Wherever "Bool" appears in the records below, copy the line that holds it.

== Material shown ==
--------------------------------------------------

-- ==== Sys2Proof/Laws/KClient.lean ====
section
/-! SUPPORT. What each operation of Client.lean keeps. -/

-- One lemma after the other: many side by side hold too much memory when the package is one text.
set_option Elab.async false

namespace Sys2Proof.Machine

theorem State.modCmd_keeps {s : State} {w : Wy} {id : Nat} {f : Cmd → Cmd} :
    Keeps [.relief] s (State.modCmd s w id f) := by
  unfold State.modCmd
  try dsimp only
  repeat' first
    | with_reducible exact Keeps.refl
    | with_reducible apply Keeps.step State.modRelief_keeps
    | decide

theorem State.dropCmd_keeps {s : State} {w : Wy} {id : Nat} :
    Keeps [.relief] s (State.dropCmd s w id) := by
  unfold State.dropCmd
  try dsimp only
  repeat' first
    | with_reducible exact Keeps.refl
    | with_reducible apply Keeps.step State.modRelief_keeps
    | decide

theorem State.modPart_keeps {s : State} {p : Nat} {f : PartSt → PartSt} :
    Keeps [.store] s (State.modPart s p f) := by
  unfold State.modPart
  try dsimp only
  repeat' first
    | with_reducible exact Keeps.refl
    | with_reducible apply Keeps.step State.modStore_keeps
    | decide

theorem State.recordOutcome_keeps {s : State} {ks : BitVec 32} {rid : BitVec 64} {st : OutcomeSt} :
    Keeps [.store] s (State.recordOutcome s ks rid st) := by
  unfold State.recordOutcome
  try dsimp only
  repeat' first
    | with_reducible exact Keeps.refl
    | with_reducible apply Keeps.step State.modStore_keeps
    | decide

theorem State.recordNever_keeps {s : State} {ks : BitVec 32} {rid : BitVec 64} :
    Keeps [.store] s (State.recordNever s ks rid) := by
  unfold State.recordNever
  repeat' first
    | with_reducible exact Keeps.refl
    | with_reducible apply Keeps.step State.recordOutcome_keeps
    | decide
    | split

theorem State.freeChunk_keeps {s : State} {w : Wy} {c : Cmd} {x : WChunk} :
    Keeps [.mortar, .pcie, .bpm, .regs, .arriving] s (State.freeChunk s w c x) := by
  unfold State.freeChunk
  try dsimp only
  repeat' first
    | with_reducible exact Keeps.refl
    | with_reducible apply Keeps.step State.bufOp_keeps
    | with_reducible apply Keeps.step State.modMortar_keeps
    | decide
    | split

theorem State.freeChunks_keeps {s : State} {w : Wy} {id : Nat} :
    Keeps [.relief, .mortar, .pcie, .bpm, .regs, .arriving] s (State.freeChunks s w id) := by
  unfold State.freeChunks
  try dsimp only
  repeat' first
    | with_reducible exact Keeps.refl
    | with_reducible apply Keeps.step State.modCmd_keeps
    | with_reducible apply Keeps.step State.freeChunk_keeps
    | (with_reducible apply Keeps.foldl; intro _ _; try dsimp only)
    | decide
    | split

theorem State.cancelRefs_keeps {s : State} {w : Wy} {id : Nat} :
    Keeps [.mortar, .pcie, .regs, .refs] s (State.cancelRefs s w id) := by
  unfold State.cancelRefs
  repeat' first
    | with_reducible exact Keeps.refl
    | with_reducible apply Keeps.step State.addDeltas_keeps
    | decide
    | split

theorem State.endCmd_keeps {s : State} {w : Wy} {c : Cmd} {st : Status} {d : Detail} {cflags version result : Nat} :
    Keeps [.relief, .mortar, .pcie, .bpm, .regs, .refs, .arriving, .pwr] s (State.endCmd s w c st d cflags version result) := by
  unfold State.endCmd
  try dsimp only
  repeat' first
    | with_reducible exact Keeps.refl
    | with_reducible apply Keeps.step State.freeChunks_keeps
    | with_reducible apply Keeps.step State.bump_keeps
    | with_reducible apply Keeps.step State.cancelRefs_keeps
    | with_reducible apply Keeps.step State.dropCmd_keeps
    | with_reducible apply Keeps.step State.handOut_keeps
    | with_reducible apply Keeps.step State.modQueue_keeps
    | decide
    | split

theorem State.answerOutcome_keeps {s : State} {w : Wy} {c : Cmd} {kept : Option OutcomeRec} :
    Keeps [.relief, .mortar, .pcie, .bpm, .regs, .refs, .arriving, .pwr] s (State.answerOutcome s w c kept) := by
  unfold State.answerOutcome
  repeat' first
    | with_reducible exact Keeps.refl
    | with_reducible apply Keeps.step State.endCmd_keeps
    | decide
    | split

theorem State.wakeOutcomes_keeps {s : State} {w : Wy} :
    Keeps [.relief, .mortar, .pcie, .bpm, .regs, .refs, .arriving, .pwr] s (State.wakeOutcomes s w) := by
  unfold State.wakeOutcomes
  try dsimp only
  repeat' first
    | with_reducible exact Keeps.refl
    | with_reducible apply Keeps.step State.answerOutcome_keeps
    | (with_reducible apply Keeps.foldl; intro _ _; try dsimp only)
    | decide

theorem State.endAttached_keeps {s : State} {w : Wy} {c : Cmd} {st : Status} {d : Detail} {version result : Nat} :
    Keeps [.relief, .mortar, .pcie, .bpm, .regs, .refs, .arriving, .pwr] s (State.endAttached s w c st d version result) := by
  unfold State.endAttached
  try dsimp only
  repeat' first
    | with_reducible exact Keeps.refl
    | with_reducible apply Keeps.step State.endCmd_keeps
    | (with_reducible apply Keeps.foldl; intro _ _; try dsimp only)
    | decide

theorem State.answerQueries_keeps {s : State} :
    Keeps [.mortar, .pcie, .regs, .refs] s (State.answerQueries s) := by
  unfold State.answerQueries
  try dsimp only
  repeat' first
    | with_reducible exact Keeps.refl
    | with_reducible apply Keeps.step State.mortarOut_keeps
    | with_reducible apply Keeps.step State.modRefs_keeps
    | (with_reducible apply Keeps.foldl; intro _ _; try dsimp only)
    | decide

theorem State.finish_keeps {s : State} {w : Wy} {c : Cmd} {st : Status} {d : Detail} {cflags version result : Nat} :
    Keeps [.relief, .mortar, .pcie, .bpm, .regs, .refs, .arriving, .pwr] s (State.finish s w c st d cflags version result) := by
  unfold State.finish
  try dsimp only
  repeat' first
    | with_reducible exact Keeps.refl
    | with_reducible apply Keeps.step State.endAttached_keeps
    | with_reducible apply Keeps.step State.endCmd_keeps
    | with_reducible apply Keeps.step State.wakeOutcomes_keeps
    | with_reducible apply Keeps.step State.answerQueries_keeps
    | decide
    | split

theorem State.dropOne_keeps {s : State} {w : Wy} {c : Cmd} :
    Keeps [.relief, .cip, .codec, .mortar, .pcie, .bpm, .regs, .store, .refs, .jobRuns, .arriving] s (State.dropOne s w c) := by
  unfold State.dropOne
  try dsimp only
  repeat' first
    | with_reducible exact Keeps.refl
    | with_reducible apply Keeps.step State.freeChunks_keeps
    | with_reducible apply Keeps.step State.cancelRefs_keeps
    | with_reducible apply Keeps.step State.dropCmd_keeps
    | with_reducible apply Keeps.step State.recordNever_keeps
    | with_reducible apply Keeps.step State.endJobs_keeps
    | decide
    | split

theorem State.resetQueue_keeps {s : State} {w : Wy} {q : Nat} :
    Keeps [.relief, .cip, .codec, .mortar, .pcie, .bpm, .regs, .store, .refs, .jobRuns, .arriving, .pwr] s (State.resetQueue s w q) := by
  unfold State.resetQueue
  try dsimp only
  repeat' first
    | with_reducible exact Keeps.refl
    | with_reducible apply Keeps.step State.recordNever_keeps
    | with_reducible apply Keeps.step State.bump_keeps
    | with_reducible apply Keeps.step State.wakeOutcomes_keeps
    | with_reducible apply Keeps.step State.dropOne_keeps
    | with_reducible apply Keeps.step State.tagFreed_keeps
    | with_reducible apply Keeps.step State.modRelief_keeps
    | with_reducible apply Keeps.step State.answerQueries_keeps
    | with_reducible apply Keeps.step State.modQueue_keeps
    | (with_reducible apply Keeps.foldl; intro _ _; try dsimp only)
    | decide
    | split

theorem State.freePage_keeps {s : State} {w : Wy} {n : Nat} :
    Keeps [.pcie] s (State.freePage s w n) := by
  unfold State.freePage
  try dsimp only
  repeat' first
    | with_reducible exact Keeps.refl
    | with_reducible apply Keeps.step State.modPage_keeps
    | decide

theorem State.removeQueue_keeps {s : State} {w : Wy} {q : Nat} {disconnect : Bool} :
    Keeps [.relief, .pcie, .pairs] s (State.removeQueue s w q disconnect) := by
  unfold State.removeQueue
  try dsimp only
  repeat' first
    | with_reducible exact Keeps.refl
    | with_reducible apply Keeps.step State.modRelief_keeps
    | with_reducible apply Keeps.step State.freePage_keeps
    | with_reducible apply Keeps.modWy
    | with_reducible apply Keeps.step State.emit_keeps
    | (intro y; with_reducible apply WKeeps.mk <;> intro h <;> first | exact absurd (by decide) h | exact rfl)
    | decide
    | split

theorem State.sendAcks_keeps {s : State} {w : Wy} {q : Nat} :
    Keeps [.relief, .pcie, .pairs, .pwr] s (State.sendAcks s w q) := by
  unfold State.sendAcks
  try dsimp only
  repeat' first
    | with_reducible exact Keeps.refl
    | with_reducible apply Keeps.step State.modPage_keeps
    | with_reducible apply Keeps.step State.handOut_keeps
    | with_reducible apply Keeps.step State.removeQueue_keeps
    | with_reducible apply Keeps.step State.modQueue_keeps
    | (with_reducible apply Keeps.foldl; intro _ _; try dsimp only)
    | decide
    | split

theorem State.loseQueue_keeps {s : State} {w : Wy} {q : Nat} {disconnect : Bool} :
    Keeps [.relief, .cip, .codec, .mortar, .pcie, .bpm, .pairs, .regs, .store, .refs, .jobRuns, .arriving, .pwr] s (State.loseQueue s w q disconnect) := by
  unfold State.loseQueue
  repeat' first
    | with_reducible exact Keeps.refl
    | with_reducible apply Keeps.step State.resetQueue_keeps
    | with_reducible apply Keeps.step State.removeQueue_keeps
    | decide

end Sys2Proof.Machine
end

--------------------------------------------------

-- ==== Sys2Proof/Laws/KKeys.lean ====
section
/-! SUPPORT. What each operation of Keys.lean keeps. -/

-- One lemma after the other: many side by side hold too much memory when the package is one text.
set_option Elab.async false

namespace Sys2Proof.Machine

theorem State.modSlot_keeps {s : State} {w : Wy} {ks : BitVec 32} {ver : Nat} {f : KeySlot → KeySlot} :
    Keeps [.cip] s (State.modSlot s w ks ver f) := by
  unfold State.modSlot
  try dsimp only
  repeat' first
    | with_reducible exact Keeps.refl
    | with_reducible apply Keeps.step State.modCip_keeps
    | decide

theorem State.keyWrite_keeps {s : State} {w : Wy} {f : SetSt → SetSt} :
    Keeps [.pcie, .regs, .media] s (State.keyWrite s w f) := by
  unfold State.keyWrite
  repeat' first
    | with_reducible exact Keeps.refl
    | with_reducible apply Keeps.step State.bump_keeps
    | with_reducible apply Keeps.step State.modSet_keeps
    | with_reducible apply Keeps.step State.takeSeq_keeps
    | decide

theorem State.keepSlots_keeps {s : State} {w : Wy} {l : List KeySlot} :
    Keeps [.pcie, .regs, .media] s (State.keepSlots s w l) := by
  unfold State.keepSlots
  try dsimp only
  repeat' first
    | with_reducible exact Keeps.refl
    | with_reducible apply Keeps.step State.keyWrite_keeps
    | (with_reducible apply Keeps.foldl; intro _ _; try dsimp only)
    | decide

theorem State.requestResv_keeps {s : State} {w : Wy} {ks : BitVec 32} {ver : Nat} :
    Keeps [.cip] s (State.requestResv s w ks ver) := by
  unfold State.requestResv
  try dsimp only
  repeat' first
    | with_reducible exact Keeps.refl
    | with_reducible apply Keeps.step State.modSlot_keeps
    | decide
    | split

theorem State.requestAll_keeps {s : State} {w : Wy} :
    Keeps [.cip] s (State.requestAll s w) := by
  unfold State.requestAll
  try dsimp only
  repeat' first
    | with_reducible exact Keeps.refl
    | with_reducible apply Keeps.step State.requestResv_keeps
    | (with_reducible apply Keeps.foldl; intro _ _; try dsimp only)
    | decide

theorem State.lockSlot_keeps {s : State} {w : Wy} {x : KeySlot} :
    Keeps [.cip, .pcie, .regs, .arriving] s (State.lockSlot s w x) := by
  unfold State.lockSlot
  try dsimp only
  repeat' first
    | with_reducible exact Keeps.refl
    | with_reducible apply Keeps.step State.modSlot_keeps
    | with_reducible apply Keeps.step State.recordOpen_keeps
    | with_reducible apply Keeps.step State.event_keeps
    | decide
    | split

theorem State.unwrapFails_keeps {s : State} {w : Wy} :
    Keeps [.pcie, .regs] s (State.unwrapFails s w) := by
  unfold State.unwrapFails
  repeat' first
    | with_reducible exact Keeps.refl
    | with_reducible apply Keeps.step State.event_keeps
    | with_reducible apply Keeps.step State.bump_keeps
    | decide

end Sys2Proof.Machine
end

--------------------------------------------------

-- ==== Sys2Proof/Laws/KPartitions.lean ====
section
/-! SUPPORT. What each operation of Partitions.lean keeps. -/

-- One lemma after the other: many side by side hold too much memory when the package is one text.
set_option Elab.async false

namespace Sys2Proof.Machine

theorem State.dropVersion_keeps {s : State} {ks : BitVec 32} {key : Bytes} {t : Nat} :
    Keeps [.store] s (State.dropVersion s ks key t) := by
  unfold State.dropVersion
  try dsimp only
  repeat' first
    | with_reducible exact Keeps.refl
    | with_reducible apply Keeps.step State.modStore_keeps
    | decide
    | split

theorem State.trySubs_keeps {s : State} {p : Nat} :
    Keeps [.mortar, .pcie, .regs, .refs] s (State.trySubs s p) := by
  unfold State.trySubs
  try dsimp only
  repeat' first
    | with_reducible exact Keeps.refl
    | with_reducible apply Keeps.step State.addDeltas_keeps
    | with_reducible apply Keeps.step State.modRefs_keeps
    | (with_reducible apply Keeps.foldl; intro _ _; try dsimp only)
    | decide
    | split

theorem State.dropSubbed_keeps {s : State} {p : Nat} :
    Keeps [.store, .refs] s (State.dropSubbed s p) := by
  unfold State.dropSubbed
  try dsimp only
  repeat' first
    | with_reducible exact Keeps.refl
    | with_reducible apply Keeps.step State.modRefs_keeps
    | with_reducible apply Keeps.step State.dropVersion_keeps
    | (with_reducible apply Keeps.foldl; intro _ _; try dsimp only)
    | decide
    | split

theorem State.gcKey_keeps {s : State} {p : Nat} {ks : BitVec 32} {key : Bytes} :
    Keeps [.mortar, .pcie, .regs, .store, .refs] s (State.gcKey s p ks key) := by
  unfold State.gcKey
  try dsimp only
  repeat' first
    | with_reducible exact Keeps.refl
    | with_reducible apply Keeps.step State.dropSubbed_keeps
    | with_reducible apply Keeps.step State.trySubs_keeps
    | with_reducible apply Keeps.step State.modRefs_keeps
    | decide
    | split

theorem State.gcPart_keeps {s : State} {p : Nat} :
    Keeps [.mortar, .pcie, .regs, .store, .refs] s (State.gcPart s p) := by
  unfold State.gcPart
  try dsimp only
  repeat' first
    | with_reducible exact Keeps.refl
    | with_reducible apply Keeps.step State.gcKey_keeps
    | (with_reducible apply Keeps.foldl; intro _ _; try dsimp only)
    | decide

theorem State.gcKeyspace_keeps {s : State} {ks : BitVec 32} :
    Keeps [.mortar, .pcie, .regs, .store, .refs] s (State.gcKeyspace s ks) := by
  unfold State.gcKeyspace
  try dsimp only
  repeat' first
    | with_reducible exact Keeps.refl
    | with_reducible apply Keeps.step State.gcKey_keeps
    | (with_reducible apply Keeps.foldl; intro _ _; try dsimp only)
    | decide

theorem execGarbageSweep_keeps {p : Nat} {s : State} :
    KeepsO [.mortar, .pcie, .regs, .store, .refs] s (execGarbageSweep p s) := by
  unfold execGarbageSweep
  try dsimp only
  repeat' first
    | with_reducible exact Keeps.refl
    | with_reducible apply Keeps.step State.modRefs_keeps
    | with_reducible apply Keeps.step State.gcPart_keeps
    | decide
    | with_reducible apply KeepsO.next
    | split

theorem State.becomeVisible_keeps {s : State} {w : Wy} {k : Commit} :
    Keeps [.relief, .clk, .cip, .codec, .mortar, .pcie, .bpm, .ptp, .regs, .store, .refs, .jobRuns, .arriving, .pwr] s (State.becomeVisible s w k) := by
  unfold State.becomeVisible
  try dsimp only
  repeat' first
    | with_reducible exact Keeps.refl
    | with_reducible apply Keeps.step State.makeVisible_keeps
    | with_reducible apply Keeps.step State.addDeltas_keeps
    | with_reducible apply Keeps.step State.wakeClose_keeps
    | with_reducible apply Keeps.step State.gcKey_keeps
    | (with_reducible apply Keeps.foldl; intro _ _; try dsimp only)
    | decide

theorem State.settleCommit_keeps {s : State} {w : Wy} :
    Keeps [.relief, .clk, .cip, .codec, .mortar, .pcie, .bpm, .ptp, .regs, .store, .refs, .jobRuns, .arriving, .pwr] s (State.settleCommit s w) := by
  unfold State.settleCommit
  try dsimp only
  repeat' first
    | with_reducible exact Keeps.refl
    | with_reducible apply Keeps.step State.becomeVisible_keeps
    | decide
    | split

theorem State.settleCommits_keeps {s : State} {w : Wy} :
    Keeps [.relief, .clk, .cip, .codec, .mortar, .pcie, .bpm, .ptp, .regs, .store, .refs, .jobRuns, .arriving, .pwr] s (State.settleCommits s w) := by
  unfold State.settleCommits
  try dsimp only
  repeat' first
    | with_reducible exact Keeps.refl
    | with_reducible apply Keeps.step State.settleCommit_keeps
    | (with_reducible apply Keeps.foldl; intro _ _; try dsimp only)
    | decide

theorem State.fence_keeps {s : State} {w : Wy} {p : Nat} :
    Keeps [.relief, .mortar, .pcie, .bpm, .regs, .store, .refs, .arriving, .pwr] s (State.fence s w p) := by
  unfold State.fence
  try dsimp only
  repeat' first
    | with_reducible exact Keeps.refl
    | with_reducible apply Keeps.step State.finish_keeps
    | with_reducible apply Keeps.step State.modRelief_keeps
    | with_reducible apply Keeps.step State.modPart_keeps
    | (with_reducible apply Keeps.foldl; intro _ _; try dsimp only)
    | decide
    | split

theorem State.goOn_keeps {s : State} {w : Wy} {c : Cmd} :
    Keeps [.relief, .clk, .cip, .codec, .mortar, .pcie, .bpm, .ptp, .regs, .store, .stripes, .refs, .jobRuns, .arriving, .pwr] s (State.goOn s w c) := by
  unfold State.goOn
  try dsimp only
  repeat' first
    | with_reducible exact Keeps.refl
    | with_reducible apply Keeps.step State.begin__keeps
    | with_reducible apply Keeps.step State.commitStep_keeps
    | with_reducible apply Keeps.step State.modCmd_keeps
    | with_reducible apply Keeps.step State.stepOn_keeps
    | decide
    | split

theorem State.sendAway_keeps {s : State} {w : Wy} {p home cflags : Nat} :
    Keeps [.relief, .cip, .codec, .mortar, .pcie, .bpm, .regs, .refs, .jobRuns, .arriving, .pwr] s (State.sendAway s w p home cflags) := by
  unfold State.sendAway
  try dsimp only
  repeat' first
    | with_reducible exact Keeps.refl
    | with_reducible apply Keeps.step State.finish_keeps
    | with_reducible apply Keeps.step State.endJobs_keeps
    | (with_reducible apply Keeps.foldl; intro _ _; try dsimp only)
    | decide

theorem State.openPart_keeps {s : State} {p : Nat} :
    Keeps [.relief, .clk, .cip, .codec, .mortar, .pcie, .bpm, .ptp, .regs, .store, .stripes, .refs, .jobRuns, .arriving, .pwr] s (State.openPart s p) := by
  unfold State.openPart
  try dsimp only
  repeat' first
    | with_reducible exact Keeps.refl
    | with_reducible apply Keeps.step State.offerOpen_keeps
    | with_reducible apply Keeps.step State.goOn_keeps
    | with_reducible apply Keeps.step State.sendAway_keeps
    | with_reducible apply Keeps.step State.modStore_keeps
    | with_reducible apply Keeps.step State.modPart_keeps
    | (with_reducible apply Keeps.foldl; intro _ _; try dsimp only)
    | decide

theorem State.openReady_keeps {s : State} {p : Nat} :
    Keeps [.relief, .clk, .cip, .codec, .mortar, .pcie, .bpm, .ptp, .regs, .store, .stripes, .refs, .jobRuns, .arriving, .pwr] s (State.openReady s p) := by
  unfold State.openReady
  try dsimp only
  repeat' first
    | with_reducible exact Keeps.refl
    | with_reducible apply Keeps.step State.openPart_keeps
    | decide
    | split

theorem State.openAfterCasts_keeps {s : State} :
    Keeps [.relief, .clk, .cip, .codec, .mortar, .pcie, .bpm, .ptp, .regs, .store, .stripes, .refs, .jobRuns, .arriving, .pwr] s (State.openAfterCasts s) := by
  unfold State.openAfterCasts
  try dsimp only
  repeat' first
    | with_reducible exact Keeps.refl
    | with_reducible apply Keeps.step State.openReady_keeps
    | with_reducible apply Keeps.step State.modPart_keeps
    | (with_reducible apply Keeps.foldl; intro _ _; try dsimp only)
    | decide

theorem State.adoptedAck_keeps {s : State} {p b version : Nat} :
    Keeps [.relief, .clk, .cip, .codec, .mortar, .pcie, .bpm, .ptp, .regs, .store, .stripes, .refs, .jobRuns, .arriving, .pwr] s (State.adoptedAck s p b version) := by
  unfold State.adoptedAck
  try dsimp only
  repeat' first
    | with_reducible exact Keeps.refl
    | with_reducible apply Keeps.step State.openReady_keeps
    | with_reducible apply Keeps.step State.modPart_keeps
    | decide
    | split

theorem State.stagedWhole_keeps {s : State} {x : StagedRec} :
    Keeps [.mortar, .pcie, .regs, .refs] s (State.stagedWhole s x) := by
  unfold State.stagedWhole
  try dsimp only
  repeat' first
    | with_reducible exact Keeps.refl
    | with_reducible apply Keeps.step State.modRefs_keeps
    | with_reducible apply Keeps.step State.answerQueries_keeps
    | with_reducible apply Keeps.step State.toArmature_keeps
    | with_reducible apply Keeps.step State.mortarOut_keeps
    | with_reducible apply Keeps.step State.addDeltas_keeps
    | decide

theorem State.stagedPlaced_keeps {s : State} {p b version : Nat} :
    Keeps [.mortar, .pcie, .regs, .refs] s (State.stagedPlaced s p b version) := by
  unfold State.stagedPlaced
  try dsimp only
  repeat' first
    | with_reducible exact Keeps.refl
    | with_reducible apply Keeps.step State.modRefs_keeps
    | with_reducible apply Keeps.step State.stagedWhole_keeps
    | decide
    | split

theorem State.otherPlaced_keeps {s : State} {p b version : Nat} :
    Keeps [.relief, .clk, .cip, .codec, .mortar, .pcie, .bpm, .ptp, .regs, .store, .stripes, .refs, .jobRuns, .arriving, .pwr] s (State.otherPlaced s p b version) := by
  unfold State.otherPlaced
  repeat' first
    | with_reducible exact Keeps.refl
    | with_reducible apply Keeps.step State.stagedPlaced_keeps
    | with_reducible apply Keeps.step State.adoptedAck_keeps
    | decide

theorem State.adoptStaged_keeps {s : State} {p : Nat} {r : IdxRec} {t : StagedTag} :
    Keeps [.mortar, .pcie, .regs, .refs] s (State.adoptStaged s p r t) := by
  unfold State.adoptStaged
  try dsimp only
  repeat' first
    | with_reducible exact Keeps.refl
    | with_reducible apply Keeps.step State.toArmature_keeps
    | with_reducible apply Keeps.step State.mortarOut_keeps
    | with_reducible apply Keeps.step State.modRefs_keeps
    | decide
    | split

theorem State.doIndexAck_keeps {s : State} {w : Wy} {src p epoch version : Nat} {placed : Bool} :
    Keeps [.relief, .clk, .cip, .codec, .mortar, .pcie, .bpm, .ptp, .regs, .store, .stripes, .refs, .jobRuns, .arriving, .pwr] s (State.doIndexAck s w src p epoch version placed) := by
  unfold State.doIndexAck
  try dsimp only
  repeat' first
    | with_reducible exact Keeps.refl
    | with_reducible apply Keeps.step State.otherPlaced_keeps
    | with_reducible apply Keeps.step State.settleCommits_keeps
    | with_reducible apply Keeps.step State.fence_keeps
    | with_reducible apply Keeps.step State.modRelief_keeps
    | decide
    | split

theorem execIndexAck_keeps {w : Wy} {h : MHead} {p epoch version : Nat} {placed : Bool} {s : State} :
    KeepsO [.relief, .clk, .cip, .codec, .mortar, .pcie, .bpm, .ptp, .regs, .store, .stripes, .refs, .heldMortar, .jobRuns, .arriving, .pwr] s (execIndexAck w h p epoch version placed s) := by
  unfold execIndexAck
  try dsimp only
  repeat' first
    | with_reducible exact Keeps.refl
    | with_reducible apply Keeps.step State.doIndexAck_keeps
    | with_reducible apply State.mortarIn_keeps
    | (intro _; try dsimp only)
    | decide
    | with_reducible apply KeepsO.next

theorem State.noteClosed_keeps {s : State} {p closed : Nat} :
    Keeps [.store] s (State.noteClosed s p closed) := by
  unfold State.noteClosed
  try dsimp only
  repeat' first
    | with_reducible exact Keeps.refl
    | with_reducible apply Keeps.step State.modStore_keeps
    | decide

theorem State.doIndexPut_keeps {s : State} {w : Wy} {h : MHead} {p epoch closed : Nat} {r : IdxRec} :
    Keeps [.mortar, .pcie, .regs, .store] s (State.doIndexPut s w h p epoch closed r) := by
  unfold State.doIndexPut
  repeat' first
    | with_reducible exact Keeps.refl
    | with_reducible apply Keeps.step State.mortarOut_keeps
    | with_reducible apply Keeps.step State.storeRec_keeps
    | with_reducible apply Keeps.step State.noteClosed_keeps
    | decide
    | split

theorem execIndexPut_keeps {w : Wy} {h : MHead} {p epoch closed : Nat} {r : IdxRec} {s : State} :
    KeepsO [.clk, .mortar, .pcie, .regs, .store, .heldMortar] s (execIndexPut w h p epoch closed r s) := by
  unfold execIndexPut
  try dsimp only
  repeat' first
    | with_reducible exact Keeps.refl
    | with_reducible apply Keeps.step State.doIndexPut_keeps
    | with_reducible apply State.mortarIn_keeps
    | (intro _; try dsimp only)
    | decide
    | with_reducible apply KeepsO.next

--------------------------------------------------

== Output for this task ==
theorem State.removeQueue_keeps {s : State} {w : Wy} {q : Nat} {disconnect : Bool} :
theorem State.loseQueue_keeps {s : State} {w : Wy} {q : Nat} {disconnect : Bool} :
theorem State.doIndexAck_keeps {s : State} {w : Wy} {src p epoch version : Nat} {placed : Bool} :
theorem execIndexAck_keeps {w : Wy} {h : MHead} {p epoch version : Nat} {placed : Bool} {s : State} :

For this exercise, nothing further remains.